━━ Exercise data ━━
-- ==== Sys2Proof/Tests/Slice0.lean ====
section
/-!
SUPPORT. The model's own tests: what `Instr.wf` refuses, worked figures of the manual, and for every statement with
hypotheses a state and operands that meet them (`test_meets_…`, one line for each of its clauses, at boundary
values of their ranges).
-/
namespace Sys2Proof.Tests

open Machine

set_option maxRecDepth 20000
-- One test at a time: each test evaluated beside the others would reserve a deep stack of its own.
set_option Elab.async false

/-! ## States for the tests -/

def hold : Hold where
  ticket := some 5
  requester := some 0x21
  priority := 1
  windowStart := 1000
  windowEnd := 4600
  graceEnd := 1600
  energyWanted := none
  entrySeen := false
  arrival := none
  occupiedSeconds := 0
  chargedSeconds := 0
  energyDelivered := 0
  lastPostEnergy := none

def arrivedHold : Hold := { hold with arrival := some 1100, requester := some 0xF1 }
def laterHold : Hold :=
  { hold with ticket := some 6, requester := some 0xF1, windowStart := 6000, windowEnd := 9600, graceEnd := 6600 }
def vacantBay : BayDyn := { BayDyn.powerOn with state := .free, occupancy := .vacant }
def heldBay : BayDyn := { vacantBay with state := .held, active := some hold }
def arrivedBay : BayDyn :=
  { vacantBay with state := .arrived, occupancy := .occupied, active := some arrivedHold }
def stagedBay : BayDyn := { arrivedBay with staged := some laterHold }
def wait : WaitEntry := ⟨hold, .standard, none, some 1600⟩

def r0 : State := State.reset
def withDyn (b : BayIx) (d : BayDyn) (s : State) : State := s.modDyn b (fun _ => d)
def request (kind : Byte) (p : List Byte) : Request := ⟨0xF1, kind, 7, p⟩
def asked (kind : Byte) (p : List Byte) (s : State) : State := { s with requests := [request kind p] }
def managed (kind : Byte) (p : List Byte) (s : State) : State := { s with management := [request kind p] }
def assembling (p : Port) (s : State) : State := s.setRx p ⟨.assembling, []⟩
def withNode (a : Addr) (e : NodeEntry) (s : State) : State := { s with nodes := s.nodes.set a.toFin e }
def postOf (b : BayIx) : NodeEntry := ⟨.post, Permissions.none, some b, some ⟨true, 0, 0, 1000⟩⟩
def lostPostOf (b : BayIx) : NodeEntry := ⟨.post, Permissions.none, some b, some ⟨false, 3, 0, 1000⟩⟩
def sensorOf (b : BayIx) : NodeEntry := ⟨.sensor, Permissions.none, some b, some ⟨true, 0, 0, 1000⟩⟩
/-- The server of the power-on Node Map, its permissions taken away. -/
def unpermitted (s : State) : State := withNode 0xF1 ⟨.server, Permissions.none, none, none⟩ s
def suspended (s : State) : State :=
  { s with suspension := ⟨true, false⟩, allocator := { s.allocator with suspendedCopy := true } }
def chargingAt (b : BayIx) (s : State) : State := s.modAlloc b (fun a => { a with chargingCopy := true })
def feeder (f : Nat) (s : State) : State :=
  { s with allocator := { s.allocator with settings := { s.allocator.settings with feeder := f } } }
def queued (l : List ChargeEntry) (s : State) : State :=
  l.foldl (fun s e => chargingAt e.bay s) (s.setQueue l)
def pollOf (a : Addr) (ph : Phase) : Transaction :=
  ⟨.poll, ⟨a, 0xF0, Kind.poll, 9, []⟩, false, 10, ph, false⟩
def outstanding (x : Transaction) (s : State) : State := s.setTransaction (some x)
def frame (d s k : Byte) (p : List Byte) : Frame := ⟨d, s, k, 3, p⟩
━━━
━━ Exercise data ━━
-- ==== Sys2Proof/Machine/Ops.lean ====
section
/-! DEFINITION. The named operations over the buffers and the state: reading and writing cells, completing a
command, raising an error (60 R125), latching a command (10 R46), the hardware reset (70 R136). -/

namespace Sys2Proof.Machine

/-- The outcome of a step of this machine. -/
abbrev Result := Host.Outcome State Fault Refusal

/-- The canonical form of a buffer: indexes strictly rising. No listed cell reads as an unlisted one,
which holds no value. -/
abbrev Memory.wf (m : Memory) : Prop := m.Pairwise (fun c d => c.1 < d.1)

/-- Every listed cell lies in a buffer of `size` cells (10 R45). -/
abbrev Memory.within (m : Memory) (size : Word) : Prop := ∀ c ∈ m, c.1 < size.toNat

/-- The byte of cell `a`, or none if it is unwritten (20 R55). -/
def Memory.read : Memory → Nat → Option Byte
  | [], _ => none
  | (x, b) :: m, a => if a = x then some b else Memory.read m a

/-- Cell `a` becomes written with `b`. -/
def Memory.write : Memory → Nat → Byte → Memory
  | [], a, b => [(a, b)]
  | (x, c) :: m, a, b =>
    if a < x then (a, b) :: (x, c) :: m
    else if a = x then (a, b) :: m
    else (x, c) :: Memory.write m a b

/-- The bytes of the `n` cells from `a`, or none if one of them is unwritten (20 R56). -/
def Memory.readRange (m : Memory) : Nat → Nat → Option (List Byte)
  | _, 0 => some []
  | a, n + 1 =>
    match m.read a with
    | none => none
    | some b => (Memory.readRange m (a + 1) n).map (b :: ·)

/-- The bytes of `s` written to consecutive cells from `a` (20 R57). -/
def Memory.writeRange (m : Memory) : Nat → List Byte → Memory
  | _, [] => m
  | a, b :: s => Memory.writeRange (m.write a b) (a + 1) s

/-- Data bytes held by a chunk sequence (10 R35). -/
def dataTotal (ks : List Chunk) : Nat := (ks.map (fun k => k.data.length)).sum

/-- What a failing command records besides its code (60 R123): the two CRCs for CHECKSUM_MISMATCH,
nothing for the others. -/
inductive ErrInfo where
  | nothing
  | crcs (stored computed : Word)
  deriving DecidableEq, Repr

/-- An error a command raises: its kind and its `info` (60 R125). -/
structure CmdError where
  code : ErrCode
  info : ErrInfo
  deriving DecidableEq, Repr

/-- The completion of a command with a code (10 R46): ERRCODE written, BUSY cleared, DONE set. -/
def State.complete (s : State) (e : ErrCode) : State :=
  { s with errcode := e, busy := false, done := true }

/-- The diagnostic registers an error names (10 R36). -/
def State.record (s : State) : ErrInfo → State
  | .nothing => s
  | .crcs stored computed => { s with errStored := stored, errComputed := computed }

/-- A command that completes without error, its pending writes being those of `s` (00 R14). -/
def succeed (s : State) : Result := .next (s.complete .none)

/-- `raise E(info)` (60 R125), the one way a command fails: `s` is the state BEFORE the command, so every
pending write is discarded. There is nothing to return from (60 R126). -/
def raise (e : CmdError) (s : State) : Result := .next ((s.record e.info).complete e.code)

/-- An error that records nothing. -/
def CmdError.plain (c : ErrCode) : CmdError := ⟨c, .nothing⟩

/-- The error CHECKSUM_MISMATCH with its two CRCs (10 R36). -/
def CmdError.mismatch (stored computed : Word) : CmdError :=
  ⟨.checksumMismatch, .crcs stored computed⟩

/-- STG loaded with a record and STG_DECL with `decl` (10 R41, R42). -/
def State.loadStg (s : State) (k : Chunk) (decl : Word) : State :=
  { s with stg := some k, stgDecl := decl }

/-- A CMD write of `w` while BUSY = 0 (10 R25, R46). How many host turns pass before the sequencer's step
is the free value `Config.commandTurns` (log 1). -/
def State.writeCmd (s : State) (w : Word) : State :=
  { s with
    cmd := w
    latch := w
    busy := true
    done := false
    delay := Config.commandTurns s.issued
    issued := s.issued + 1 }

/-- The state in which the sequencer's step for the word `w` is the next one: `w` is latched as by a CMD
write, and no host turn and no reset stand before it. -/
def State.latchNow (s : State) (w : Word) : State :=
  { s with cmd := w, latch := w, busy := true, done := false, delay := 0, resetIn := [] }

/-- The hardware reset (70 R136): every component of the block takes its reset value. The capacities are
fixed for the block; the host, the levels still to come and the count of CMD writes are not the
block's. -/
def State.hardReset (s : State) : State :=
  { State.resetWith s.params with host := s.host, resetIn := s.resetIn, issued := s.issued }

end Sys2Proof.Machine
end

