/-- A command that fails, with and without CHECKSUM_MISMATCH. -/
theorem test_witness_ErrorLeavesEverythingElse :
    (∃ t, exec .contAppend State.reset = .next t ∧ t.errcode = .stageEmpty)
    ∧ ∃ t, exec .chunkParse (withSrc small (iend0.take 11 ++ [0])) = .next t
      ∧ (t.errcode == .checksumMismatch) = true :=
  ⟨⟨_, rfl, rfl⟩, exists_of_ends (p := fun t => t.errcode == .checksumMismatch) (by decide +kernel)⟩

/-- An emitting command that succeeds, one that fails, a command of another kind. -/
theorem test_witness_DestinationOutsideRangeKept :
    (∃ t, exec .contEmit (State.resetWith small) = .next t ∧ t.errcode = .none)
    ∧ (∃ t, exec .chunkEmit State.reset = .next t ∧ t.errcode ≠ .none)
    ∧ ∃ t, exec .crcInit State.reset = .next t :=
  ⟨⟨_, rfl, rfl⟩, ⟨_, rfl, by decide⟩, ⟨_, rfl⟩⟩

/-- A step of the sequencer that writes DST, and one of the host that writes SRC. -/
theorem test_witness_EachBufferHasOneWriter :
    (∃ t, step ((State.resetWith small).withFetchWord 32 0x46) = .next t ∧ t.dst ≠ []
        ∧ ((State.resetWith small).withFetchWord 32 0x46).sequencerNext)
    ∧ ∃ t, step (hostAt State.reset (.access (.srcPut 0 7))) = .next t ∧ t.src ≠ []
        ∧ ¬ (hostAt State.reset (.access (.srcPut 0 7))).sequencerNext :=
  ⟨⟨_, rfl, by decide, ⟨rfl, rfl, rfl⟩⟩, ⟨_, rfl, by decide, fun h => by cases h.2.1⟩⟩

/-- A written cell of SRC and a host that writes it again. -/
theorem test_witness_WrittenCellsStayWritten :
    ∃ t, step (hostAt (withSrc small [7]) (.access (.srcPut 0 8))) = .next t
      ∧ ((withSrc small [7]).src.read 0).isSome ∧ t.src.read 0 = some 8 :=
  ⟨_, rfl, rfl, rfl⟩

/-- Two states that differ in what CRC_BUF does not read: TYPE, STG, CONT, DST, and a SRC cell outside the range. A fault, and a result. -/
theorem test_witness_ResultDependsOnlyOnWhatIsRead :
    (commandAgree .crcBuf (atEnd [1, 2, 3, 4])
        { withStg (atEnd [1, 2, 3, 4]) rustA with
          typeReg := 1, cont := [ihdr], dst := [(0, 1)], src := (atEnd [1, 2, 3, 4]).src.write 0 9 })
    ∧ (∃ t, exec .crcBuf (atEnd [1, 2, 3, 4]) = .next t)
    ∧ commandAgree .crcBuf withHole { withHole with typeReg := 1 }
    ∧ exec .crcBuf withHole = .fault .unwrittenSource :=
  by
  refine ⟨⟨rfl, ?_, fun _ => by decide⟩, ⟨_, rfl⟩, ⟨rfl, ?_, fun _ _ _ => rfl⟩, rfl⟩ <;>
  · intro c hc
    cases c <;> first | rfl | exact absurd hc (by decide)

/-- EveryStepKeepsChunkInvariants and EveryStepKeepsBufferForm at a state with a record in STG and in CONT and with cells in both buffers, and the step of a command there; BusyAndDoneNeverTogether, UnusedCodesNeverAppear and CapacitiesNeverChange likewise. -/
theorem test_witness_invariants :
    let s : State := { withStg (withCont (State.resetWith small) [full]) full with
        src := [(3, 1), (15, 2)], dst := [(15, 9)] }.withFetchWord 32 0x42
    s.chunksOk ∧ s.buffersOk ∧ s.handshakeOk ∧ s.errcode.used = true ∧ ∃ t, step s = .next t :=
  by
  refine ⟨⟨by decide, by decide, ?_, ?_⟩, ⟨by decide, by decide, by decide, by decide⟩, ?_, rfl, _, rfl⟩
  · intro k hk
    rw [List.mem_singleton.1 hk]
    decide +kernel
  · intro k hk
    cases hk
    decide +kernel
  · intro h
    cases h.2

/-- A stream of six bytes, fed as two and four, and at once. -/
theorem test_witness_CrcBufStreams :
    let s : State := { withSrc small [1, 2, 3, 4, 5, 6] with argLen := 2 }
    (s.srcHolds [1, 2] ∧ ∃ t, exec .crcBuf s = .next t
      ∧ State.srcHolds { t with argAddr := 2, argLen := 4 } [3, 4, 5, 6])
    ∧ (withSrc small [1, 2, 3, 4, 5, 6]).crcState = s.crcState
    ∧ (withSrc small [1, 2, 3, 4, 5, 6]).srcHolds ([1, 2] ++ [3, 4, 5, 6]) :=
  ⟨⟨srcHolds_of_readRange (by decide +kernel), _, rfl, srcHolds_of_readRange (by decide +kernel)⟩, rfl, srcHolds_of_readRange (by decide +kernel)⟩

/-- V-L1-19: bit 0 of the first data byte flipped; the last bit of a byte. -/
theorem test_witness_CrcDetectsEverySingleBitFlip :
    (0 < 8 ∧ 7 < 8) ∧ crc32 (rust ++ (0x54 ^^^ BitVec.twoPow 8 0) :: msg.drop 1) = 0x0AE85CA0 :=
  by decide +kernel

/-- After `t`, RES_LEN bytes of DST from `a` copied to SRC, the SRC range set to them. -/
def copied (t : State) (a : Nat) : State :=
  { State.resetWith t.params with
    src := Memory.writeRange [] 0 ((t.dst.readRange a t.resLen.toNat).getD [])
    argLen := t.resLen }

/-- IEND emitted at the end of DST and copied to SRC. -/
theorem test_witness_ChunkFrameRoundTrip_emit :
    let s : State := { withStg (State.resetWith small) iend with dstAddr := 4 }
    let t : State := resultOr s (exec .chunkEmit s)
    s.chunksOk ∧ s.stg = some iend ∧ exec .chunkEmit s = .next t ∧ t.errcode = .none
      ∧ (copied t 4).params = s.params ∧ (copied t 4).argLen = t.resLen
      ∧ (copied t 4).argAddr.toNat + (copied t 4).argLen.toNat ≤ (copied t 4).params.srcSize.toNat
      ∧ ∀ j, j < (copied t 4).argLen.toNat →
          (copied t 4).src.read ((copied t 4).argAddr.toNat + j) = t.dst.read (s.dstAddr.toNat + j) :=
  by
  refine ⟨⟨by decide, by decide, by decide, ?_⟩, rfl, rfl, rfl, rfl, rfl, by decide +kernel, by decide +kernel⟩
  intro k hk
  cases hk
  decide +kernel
━━━
━━ Exercise data ━━
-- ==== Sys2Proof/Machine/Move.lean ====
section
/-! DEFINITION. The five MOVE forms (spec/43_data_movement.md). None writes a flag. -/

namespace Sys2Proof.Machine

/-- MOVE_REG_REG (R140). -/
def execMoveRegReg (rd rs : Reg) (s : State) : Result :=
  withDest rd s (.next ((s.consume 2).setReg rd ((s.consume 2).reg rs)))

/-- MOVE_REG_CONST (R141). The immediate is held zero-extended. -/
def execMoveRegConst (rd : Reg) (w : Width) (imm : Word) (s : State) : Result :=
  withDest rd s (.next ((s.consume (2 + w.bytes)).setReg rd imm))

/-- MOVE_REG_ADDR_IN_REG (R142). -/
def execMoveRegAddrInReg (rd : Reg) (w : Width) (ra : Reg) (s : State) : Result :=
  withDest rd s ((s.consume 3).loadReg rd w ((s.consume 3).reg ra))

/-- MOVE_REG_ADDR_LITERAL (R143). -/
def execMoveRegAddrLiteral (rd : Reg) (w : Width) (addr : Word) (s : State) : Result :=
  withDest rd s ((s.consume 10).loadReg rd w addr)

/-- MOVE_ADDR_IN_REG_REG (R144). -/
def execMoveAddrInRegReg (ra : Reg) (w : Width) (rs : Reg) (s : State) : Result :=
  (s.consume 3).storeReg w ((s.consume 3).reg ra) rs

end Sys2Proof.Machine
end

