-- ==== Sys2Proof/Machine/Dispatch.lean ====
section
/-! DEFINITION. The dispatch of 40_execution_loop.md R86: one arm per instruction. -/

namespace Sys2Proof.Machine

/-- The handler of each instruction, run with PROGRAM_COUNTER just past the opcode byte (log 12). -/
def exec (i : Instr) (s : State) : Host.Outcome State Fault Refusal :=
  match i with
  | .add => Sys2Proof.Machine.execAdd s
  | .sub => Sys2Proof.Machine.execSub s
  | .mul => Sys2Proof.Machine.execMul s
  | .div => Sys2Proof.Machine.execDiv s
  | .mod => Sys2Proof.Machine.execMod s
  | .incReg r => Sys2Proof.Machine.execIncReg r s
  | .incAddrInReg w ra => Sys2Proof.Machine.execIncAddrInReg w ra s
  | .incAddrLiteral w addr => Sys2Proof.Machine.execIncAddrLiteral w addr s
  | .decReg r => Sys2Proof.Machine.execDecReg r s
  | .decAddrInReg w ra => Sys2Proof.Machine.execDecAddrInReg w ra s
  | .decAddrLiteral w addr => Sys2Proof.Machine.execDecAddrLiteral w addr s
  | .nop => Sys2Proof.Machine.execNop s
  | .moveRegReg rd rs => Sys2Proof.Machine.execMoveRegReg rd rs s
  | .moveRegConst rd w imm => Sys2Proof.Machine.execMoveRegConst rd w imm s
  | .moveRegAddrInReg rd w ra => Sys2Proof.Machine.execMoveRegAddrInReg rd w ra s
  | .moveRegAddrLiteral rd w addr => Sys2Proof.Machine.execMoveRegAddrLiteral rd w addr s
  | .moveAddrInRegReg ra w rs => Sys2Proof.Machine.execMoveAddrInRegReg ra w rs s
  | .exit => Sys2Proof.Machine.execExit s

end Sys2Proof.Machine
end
━━━
→ **Exercise details**:
Above are the entries. Copy exactly the part that opens with the line containing "hypotheses a state" and closes with the line containing "def withDyn (b", and no more.

→ **Result of this task**:
hypotheses a state and operands that meet them (`test_meets_…`, one line for each of its clauses, at boundary
values of their ranges).
-/
namespace Sys2Proof.Tests

open Machine

set_option maxRecDepth 20000
-- One test at a time: each test evaluated beside the others would reserve a deep stack of its own.
set_option Elab.async false

/-! ## States for the tests -/

def hold : Hold where
  ticket := some 5
  requester := some 0x21
  priority := 1
  windowStart := 1000
  windowEnd := 4600
  graceEnd := 1600
  energyWanted := none
  entrySeen := false
  arrival := none
  occupiedSeconds := 0
  chargedSeconds := 0
  energyDelivered := 0
  lastPostEnergy := none

def arrivedHold : Hold := { hold with arrival := some 1100, requester := some 0xF1 }
def laterHold : Hold :=
  { hold with ticket := some 6, requester := some 0xF1, windowStart := 6000, windowEnd := 9600, graceEnd := 6600 }
def vacantBay : BayDyn := { BayDyn.powerOn with state := .free, occupancy := .vacant }
def heldBay : BayDyn := { vacantBay with state := .held, active := some hold }
def arrivedBay : BayDyn :=
  { vacantBay with state := .arrived, occupancy := .occupied, active := some arrivedHold }
def stagedBay : BayDyn := { arrivedBay with staged := some laterHold }
def wait : WaitEntry := ⟨hold, .standard, none, some 1600⟩

def r0 : State := State.reset
def withDyn (b : BayIx) (d : BayDyn) (s : State) : State := s.modDyn b (fun _ => d)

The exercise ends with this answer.